Alexa, Where Are We Going With This?

Evaluating the voice assistants & conversational interfaces space in Mid-2018

Published in

IPG Media Lab

13 min readAug 23, 2018

Ever since Amazon surprised the world with Amazon Echo and Alexa in late 2014, we have seen a significant growth of voice computing, led by the wide adoption of voice-activated smart speakers and a renewed interest in voice assistants on mobile devices. Although there is still plenty of room for user growth and improvement in voice assistant accuracy, voice remains an exciting innovation territory for consumers and marketers alike to explore.

Alexa, are you everywhere yet?

Going by the numbers alone, it would appear that Amazon’s previous dominance of the smart speaker market is slipping. According to the latest data from market research firm Canalys, the worldwide smart speaker market grew 187% in the second quarter of 2018. Among them, Google leads with 5.4 million Homes shipped, and Amazon closely follows with 4.1 million Echoes. Overall, Amazon still dominates the U.S. smart speaker market with a 62% share, but that is a considerable drop from the beginning of the year when that number was 71%. As new smart speaker entrants like Apple’s HomePod erode Echo’s market share and new Echo sales appear to be predominantly going to existing users, Amazon Echo U.S. user market share will likely continue to fall.

But there’s no need to sound the alarm for Amazon just yet, for as troubling as the declining market share may seem, they are declining in a rapidly growing market, and market share won’t really matter that much in the long run. After all, volume alone is never everything. Far more valuable is to capture the high-value consumers and keep their loyalty. Just ask Apple how it thinks about being surpassed by Huawei in global smartphone market share.

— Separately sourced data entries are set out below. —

@[simp] theorem raiseUpTo_frame (n code key : Nat) (ps : List Byte) (s : State) :
    (raiseUpTo n code key ps s).pending = s.pending ∧ (raiseUpTo n code key ps s).now = s.now ∧ (raiseUpTo n code key ps s).draws = s.draws ∧
    (raiseUpTo n code key ps s).outs = s.outs ∧ (raiseUpTo n code key ps s).active = s.active ∧ (raiseUpTo n code key ps s).shadow = s.shadow ∧
    (raiseUpTo n code key ps s).live = s.live ∧ (raiseUpTo n code key ps s).power = s.power ∧ (raiseUpTo n code key ps s).time = s.time ∧
    (raiseUpTo n code key ps s).port = s.port ∧ (raiseUpTo n code key ps s).ingest = s.ingest ∧ (raiseUpTo n code key ps s).groups = s.groups ∧
    (raiseUpTo n code key ps s).place = s.place ∧ (raiseUpTo n code key ps s).eddy = s.eddy ∧ (raiseUpTo n code key ps s).oxbow = s.oxbow ∧
    (raiseUpTo n code key ps s).alarm = s.alarm ∧ (raiseUpTo n code key ps s).pub = s.pub ∧ (raiseUpTo n code key ps s).head = s.head ∧
    (raiseUpTo n code key ps s).capture = s.capture ∧ (raiseUpTo n code key ps s).leash = s.leash ∧ (raiseUpTo n code key ps s).energy = s.energy ∧
    (raiseUpTo n code key ps s).jobs = s.jobs ∧ (raiseUpTo n code key ps s).imian = s.imian ∧ (raiseUpTo n code key ps s).sets = s.sets ∧
    (raiseUpTo n code key ps s).host = s.host ∧ (raiseUpTo n code key ps s).hk = s.hk ∧ (raiseUpTo n code key ps s).keys = s.keys ∧
    (raiseUpTo n code key ps s).duplex = s.duplex ∧ (raiseUpTo n code key ps s).testPort = s.testPort ∧
    (∀ a b c, (raiseUpTo n code key ps s).cfg a b c = s.cfg a b c) ∧ (∀ a b c, (raiseUpTo n code key ps s).cfgB a b c = s.cfgB a b c) ∧
    (∀ a b c, (raiseUpTo n code key ps s).cfgInt a b c = s.cfgInt a b c) ∧ (∀ a b c, (raiseUpTo n code key ps s).cfgBytes a b c = s.cfgBytes a b c) ∧
    (∀ a b c, (raiseUpTo n code key ps s).cfgF a b c = s.cfgF a b c) ∧ (∀ a b c, (raiseUpTo n code key ps s).rw a b c = s.rw a b c) ∧
    (∀ a b c, (raiseUpTo n code key ps s).rwBytes a b c = s.rwBytes a b c) ∧ (raiseUpTo n code key ps s).dev = s.dev ∧
    (raiseUpTo n code key ps s).running = s.running ∧ (raiseUpTo n code key ps s).powered = s.powered ∧
    (raiseUpTo n code key ps s).gdieOn = s.gdieOn ∧ (raiseUpTo n code key ps s).timeRuns = s.timeRuns ∧ (raiseUpTo n code key ps s).fnom = s.fnom ∧
    (raiseUpTo n code key ps s).t96 = s.t96 ∧ (raiseUpTo n code key ps s).gat = s.gat := by
  unfold raiseUpTo; split <;> simp

@[simp] theorem raiseOnce_frame (code key : Nat) (ps : List Byte) (s : State) :
    (raiseOnce code key ps s).pending = s.pending ∧ (raiseOnce code key ps s).now = s.now ∧ (raiseOnce code key ps s).draws = s.draws ∧
    (raiseOnce code key ps s).outs = s.outs ∧ (raiseOnce code key ps s).active = s.active ∧ (raiseOnce code key ps s).shadow = s.shadow ∧
    (raiseOnce code key ps s).live = s.live ∧ (raiseOnce code key ps s).power = s.power ∧ (raiseOnce code key ps s).time = s.time ∧
    (raiseOnce code key ps s).port = s.port ∧ (raiseOnce code key ps s).ingest = s.ingest ∧ (raiseOnce code key ps s).groups = s.groups ∧
    (raiseOnce code key ps s).place = s.place ∧ (raiseOnce code key ps s).eddy = s.eddy ∧ (raiseOnce code key ps s).oxbow = s.oxbow ∧
    (raiseOnce code key ps s).alarm = s.alarm ∧ (raiseOnce code key ps s).pub = s.pub ∧ (raiseOnce code key ps s).head = s.head ∧
    (raiseOnce code key ps s).capture = s.capture ∧ (raiseOnce code key ps s).leash = s.leash ∧ (raiseOnce code key ps s).energy = s.energy ∧
    (raiseOnce code key ps s).jobs = s.jobs ∧ (raiseOnce code key ps s).imian = s.imian ∧ (raiseOnce code key ps s).sets = s.sets ∧
    (raiseOnce code key ps s).host = s.host ∧ (raiseOnce code key ps s).hk = s.hk ∧ (raiseOnce code key ps s).keys = s.keys ∧
    (raiseOnce code key ps s).duplex = s.duplex ∧ (raiseOnce code key ps s).testPort = s.testPort ∧
    (∀ a b c, (raiseOnce code key ps s).cfg a b c = s.cfg a b c) ∧ (∀ a b c, (raiseOnce code key ps s).cfgB a b c = s.cfgB a b c) ∧
    (∀ a b c, (raiseOnce code key ps s).cfgInt a b c = s.cfgInt a b c) ∧ (∀ a b c, (raiseOnce code key ps s).cfgBytes a b c = s.cfgBytes a b c) ∧
    (∀ a b c, (raiseOnce code key ps s).cfgF a b c = s.cfgF a b c) ∧ (∀ a b c, (raiseOnce code key ps s).rw a b c = s.rw a b c) ∧
    (∀ a b c, (raiseOnce code key ps s).rwBytes a b c = s.rwBytes a b c) ∧ (raiseOnce code key ps s).dev = s.dev ∧
    (raiseOnce code key ps s).running = s.running ∧ (raiseOnce code key ps s).powered = s.powered ∧ (raiseOnce code key ps s).gdieOn = s.gdieOn ∧
    (raiseOnce code key ps s).timeRuns = s.timeRuns ∧ (raiseOnce code key ps s).fnom = s.fnom ∧ (raiseOnce code key ps s).t96 = s.t96 ∧
    (raiseOnce code key ps s).gat = s.gat := by
  simp [raiseOnce]
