/-- The sender of a command that has one. -/
def Instr.sender : Instr → Option Who
  | .stepToSource _ who => some who
  | .setT96 _ who _ => some who
  | .pulseArm _ who _ _ => some who
  | .clearPortCounters _ who => some who
  | .streamEnable _ who _ _ => some who
  | .requestHeader _ who _ => some who
  | .clearIngestCounters _ who => some who
  | .resumeSpeculation _ who _ => some who
  | .clearAlignmentCounters _ who => some who
  | .rebalanceNow _ who => some who
  | .restoreRetiredSlices _ who => some who
  | .clearPlacementCounters _ who => some who
  | .resetModeMeter _ who => some who
  | .clearEddyCounters _ who => some who
  | .clearOxbowCounters _ who => some who
  | .acknowledge _ who _ => some who
  | .pinTest _ who _ => some who
  | .clearAlarmCounters _ who => some who
  | .freezeRing _ who => some who
  | .releaseRing _ who => some who
  | .exportRing _ who => some who
  | .clearPublishingCounters _ who => some who
  | .feederEnable _ who _ _ => some who
  | .switchFilterBank _ who _ => some who
  | .peakSinceRead _ who _ => some who
  | .localStreamEnable _ who _ _ => some who
  | .clearHeadwaterCounters _ who => some who
  | .captureEnable _ who _ => some who
  | .triggerCapture _ who _ => some who
  | .exportRecord _ who _ => some who
  | .releaseRecord _ who _ => some who
  | .recalibrateLeash _ who => some who
  | .clearCaptureCounters _ who => some who
  | .takeSnapshot _ who => some who
  | .clearEnergyRegisters _ who _ => some who
  | .acknowledgeWraps _ who _ => some who
  | .resetMaximumDemand _ who _ => some who
  | .clearEnergyCounters _ who => some who
  | .jobEnable _ who _ _ => some who
  | .runJobNow _ who _ => some who
  | .clearJobStatistics _ who => some who
  | .imianRead _ who _ => some who
  | .imianWrite _ who _ => some who
  | .readSeg _ who _ => some who
  | .writeSeg _ who _ => some who
  | .subscribe _ who _ => some who
  | .summary _ who _ => some who
  | .closeSession _ who _ => some who
  | .validateShadow _ who => some who
  | .swap _ who _ => some who
  | .sync _ who => some who
  | .cancelSwap _ who => some who
  | .resetDevice _ who => some who
  | .sluicePop _ who _ => some who
  | .clearHostCounters _ who => some who
  | .calibrateAdc _ who => some who
  | .testChannel _ who _ => some who
  | .freezeLog _ who => some who
  | .releaseLogFreeze _ who => some who
  | .clearEventLog _ who => some who
  | .clearHousekeepingCounters _ who => some who
  | .enterSentinel _ who => some who
  | .enterKennel _ who => some who
  | .restartCdie _ who => some who
  | .clearPowerCounters _ who => some who
  | .applyKeyUpdate _ who => some who
  | .attest _ who _ => some who
  | .abortUpdate _ who => some who
  | .activate _ who => some who
  | .confirmUpdate _ who => some who
  | .revertUpdate _ who => some who
  | .handOverLead _ who => some who
  | .resynchronise _ who => some who
  | .packWake _ who _ => some who
  | .clearRedundancyCounters _ who => some who
  | .ptpMessageRx .. | .ppsEdge .. | .irigBFrameRx .. | .sourceQualified .. | .sourceDisqualified .. | .switchDelayExpiry .. |
    .holdoverLimitExceeded .. | .trefOutOfRange .. | .trefLost .. | .trefRestored .. | .startLockTimeout .. | .leapSecondApplied .. |
    .kennelTimeLatch .. | .referenceBusLost .. | .gatRequalification .. | .nominalCleared .. | .trigInEdge .. | .pulseInstant .. | .linkUp .. |
    .linkDown .. | .linkRefused .. | .rxFrame .. | .pauseExpiry .. | .txFrameStart .. | .txUnderrun .. | .gateEntryChange .. | .gateListChange .. |
    .prpSupervisionTx .. | .prpNodeForget .. | .prpPortSilent .. | .ingestDatagram .. | .spduRx .. | .reassemblyTimeout .. | .sessionConnected .. |
    .sessionTimeout .. | .sessionBackoffExpiry .. | .streamSilenceTimeout .. | .admissionCollectionClose .. | .streamStopped .. |
    .adoptionGraceExpiry .. | .oldStreamTableExpiry .. | .partnerStatusWindowEnd .. | .slotOpen .. | .speculativeWaitExpiry .. |
    .maximumWaitExpiry .. | .recallDue .. | .suspensionExpiry .. | .checkpointError .. | .utilisationSample .. | .migrationContextLoaded .. |
    .migrationDoubleReceive .. | .migrationCutover .. | .migrationAbandon .. | .sliceFault .. | .takeoverComplete .. | .spareSelfCheck .. |
    .parkDelayExpiry .. | .modeRefresh .. | .locationResult .. | .interharmonicWindowEnd .. | .vectorShiftHoldExpiry .. | .localRuleUpdate .. |
    .ruleEngineHeartbeat .. | .heartbeatLoss .. | .minimumAlarmTimeExpiry .. | .pinTestEnd .. | .alarmFrameRepeat .. | .alarmHeartbeat .. |
    .tokenRefill .. | .alarmStormEnd .. | .gooseRetransmit .. | .outputCommandRx .. | .archiveDescriptorPost .. | .ringExportComplete .. |
    .feederOn .. | .feederStopped .. | .returnDelayMean .. | .modulatorFault .. | .modulatorFaultCleared .. | .sample12K8 .. | .cycleWindowEnd .. |
    .estimatorOutput .. | .bankFadeComplete .. | .localStreamOn .. | .svLost .. | .captureRow .. | .recordClose .. | .captureOverflow .. |
    .rearmComplete .. | .recordExportComplete .. | .leashMessageRx .. | .leashSend .. | .leashAct .. | .leashCalibrate .. | .demandIntervalEnd .. |
    .thermistorUpdate .. | .temperatureTimeout .. | .energySave .. | .jobDue .. | .jobDispatch .. | .jobWaitExpiry .. | .jobRunEnd .. |
    .segmentTransferTimeout .. | .subscriptionNotify .. | .dtlsHandshake .. | .sessionIdleTimeout .. | .mailboxGo .. | .mailboxAck .. |
    .canRequest .. | .validationEnd .. | .swapInstant .. | .qDataRead .. | .qRptrWrite .. | .qCtrlClearLost .. | .qCtrlClearUnderrun .. |
    .qModeWrite .. | .qTestPush .. | .sluiceIrqDelay .. | .intStatusClear .. | .ringEnable .. | .ringRdDoorbell .. | .barLowHalfWrite .. |
    .barWrite .. | .functionReset .. | .pcieLinkUp .. | .pcieLinkDown .. | .byrdoLockstepMismatch .. | .byrdoWatchdogExpiry .. |
    .byrdoRestartComplete .. | .heldCounterCopy .. | .hkFixedSlot .. | .hkScan .. | .hkConvert .. | .hkCalibrate .. | .calibrationEnd .. |
    .faultLimit .. | .channelTestEnd .. | .eventPost .. | .eventLogWrite .. | .logFreezeTimeout .. | .summaryWindowEnd .. | .wakeSource .. |
    .wakeStageEnd .. | .wakeDischargeEnd .. | .supplyLoss .. | .resetNRelease .. | .powerFailWarning .. | .powerFailRelease .. |
    .selfTestComplete .. | .enterRun .. | .cdieFatalError .. | .d2dLinkLost .. | .packageMemoryLost .. | .automaticRestart .. | .cdieRestartEnd .. |
    .automaticReset .. | .shepherdValid .. | .shepherdFailure .. | .shepherdMinimumAlarmExpiry .. | .tamper .. | .attestationComplete .. |
    .trialWindowExpiry .. | .mirrorFrameRx .. | .mirrorSupervisionTx .. | .peerLoss .. | .leadAloneTimeout .. | .wheelInStep .. |
    .pairSwapAckTimeout .. | .packExchangeLate .. | .homeDutyTransferred .. | .pulseEnd .. | .unparkingEnd .. | .resetNAsserted .. |
    .sessionClosedByClient .. | .detached .. | .vbatLost .. => none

At this point in time, Alexa is undoubtedly winning the cultural war among the voice assistants, spawning popular memes and a star-studded Super Bowl spot that went viral, thus creating valuable mindshare among U.S. consumers that equates Alexa with voice command on smart speakers the same way we equate Google with search. Simply put, Alexa’s cultural cachet is now Amazon’s biggest advantage in pushing Alexa-enabled devices deeper into the smart home ecosystem of their users.

Alexa is undoubtedly winning the cultural war.

Amazon is showing no sign of slowing down the pace on its Alexa Everywhere initiative, a strategy itself that nicely mirrors the ecommerce giant’s ambition to become the Everything Store and the ecommerce layer that could take a cut out of all activities. In the past months, it has introduced a Show Mode that will transform the humble Fire HD tablets into essentially an Echo Show for a hands-free Alexa experience; it has unveiled Fire TV Cube — a new TV set-top streaming device that comes with a full Echo inside. It has also started to roll out a special version of Alexa modified for the hospitality industry, hoping to make Alexa the default voice interface that powers the modern guest experience. Marriott is among the first hotel chains to get on board to integrate Alexa as a digital butler to cater to their guests.

All these efforts point to Amazon’s relentless focus on building user base and establish Alexa as fabric of the everyday consumer life in a smart home environment. They will play music via Alexa, get their weather forecast with Alexa, call their friends via Alexa, and, perhaps most importantly of all, shop on Amazon.com via Alexa. But, if recent reports on the low user adoption of voice shopping on Alexa (only 2% of users have made a purchase via Alexa this year so far) serve as any indication, the range of functions of voice interfaces may have been less comprehensively utilized than the industry analysts have anticipated. Then again, Amazon seems to be in no hurry to get voice shopping to take off, for Alexa (and by extension, the Echo devices) is but a part of Amazon’s long-term strategy of locking in Prime households in its growing ecosystem for maximum lifetime value.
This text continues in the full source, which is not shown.